##### TASK DATA #####
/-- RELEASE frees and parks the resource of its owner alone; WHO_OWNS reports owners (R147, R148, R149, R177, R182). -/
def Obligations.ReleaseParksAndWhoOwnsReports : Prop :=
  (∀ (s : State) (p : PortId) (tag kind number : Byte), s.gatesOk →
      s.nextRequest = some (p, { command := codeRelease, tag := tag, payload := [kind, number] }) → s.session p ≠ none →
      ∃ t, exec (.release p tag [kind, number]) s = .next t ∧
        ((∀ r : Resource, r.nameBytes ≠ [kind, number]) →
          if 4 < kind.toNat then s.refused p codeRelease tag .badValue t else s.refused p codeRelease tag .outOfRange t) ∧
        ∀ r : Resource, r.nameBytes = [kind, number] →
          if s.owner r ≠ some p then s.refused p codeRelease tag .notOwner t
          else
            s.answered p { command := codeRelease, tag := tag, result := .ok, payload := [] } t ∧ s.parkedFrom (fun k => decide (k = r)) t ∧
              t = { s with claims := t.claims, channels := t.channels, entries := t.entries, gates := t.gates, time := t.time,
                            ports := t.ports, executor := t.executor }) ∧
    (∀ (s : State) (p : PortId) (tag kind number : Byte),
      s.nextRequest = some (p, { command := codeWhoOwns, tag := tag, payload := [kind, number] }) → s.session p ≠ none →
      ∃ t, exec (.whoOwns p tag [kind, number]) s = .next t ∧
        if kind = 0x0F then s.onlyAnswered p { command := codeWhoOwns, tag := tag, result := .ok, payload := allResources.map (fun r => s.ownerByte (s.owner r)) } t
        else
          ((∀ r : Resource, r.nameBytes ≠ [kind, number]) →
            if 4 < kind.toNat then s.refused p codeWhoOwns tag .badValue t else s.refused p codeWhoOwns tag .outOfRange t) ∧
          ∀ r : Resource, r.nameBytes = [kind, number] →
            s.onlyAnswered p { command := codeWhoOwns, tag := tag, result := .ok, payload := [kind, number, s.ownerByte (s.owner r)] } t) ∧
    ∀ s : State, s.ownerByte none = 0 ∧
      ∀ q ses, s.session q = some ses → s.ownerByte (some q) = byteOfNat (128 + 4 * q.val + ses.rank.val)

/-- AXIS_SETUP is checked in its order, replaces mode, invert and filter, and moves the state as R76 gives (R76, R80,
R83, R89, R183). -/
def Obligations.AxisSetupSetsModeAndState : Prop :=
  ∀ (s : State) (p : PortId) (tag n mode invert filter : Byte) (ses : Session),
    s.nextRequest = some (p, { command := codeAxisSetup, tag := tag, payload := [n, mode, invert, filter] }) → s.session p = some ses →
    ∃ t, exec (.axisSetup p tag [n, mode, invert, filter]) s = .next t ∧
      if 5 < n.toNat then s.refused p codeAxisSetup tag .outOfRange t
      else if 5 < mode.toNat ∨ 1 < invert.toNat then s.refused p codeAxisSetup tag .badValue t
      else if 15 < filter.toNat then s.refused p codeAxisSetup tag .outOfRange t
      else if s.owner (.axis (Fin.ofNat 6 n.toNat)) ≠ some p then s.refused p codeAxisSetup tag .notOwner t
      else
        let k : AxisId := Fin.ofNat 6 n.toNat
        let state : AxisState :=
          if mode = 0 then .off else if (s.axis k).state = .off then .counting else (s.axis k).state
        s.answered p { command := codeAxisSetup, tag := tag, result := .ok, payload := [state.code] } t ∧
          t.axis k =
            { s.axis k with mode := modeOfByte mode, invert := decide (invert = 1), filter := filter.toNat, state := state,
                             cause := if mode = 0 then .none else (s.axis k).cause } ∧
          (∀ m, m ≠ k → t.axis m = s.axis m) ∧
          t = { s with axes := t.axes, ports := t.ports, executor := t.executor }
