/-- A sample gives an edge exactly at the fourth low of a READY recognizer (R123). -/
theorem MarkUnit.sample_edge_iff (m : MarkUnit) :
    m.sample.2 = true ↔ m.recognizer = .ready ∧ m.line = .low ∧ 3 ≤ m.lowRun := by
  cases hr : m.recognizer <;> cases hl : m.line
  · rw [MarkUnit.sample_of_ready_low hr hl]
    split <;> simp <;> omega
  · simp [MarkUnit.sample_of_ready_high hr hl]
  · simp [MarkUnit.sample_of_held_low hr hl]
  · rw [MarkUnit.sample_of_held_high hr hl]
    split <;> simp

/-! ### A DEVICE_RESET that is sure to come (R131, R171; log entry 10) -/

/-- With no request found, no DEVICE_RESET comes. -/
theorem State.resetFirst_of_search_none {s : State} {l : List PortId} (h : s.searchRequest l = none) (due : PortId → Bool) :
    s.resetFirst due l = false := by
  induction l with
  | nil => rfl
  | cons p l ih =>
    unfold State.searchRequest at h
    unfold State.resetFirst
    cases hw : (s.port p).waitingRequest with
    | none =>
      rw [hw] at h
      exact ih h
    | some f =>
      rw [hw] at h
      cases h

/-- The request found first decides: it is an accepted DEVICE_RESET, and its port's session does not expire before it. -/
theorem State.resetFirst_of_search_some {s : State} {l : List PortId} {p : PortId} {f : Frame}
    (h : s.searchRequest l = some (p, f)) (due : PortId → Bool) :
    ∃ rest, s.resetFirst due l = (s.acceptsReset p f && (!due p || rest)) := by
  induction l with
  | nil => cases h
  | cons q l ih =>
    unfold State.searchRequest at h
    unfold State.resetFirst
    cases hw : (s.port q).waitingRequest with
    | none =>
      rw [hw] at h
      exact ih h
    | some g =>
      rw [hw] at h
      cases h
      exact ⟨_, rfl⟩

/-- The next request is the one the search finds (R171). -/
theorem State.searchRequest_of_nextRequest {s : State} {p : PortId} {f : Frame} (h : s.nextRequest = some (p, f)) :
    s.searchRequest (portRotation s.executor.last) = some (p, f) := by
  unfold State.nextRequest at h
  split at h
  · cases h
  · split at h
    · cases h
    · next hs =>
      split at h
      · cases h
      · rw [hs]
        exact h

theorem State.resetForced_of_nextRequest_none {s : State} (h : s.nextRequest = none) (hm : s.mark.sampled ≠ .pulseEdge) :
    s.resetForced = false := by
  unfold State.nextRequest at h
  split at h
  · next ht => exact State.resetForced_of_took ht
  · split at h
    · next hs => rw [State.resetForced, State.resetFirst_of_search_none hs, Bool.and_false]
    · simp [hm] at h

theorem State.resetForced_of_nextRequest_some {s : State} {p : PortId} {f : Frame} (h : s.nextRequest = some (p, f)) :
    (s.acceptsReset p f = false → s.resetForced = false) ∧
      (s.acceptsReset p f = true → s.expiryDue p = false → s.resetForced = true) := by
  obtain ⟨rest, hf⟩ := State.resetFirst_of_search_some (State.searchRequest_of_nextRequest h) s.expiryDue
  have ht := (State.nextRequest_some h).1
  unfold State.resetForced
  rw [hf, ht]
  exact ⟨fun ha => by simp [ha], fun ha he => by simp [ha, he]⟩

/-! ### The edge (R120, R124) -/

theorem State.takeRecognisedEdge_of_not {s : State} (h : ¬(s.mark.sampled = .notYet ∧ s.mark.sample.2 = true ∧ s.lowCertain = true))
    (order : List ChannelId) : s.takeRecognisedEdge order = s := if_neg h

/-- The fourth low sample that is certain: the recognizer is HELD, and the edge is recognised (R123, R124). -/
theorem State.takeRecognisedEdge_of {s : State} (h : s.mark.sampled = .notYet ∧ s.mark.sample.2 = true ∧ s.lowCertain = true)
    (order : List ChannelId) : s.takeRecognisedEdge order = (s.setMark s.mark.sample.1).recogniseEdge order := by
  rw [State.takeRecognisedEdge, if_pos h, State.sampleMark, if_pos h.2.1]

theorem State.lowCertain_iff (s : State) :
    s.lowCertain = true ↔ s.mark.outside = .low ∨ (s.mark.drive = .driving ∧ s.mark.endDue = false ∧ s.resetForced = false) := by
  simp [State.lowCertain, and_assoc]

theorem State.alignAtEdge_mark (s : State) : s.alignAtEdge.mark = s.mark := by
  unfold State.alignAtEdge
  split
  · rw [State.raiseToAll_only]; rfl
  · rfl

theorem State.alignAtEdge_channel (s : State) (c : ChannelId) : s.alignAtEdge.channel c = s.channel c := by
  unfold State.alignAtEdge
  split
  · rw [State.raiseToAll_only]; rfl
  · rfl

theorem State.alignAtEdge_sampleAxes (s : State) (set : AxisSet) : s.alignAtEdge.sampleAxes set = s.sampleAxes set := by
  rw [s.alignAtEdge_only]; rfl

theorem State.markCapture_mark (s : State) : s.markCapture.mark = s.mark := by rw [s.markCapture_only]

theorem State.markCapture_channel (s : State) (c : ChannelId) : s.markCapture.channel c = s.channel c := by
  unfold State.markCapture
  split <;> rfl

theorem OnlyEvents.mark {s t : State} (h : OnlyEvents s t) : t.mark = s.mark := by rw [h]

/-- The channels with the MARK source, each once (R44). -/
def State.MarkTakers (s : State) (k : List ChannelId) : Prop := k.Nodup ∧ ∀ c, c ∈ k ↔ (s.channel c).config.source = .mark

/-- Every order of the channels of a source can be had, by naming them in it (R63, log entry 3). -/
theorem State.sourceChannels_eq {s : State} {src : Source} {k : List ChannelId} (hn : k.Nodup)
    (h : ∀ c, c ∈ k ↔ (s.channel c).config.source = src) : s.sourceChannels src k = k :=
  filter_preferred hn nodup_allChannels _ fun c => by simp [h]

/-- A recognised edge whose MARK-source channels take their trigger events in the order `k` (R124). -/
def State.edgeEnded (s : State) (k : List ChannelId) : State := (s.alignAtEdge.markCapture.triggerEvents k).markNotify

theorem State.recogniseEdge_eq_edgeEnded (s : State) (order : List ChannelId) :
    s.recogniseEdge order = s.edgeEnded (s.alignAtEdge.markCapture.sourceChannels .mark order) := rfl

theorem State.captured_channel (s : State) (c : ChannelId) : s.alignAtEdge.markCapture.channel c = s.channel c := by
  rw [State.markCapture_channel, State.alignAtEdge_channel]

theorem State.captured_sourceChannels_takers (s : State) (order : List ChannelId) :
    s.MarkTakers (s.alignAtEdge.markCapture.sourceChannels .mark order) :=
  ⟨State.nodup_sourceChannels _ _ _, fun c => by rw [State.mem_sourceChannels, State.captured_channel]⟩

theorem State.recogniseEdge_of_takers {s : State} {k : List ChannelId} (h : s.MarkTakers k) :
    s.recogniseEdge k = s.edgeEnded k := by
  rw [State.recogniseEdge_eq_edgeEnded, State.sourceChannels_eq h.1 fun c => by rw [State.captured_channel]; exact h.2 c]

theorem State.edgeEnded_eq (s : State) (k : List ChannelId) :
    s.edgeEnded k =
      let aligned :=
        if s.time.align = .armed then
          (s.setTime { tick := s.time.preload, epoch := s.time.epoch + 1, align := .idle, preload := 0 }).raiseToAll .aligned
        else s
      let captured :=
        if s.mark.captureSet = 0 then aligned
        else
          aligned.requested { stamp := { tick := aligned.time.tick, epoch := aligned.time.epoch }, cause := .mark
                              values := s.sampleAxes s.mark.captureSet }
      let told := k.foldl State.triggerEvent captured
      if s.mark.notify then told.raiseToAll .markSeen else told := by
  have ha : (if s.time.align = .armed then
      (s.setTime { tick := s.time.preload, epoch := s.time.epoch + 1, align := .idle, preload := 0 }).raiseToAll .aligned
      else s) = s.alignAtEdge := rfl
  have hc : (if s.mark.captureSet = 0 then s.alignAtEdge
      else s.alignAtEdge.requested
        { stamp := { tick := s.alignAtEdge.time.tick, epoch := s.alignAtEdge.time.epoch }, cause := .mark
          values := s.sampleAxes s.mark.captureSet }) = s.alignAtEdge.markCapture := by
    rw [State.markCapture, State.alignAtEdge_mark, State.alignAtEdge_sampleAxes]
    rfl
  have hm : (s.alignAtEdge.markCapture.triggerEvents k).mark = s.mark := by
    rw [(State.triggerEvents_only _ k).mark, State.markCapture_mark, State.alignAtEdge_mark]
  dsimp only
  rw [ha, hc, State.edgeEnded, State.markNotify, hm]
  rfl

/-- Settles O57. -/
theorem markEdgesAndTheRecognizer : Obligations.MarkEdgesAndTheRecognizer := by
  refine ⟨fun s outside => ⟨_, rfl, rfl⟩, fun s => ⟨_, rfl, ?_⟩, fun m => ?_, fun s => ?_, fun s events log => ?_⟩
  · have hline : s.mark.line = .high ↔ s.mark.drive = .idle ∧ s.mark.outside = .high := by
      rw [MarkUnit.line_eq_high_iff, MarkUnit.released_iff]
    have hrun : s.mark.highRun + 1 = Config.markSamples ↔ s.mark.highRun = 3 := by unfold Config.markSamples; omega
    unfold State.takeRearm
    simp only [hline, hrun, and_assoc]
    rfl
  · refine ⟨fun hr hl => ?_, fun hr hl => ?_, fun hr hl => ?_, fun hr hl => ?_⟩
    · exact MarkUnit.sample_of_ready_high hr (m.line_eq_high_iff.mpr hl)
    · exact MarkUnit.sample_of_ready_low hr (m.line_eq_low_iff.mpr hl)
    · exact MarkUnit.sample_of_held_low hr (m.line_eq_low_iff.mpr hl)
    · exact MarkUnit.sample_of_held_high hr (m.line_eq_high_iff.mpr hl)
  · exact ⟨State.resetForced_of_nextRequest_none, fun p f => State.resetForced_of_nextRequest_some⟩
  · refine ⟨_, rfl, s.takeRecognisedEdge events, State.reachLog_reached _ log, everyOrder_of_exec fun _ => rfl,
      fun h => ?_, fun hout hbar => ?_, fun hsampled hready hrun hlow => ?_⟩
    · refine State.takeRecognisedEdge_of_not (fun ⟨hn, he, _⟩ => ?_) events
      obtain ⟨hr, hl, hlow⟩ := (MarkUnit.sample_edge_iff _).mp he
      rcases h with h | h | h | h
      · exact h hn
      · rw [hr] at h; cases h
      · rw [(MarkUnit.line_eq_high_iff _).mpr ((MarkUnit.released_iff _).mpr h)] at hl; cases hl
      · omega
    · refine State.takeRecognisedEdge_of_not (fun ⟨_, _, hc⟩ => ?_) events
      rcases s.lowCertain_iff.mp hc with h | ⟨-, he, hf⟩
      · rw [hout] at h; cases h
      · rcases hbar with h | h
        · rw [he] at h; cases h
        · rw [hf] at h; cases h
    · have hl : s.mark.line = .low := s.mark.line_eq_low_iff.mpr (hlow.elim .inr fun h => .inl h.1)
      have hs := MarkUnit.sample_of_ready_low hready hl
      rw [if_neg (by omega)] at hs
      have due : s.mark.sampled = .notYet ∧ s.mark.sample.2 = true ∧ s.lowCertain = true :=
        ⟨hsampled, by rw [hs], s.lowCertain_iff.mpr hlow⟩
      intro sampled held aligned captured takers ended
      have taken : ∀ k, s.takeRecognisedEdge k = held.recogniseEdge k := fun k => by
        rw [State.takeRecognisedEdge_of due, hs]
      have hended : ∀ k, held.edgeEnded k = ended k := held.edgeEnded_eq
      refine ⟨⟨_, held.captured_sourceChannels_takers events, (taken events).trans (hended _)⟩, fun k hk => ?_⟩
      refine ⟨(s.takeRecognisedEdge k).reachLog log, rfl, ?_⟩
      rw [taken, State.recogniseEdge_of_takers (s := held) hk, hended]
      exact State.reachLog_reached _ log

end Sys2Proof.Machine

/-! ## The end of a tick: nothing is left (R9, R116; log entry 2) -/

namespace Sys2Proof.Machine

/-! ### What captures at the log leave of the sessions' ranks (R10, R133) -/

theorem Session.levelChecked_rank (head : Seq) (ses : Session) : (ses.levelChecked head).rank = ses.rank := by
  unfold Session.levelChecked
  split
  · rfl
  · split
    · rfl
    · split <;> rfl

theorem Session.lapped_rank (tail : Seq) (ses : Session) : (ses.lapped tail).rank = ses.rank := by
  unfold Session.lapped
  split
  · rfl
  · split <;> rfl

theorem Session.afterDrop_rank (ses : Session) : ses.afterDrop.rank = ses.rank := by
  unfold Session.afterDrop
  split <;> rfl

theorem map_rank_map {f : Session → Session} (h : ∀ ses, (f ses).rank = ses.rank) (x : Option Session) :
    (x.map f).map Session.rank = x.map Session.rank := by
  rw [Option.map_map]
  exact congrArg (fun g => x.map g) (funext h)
#####
_REQUIREMENT_
With the first line being the one containing "unfold State.takeRearm" and the last line the one containing "MarkUnit.sample_of_ready_high hr (m.line_eq_high_iff.mpr hl)", transcribe exactly the lines above that fall in that range.

_RESULT OF THE TASK_
    unfold State.takeRearm
    simp only [hline, hrun, and_assoc]
    rfl
  · refine ⟨fun hr hl => ?_, fun hr hl => ?_, fun hr hl => ?_, fun hr hl => ?_⟩
    · exact MarkUnit.sample_of_ready_high hr (m.line_eq_high_iff.mpr hl)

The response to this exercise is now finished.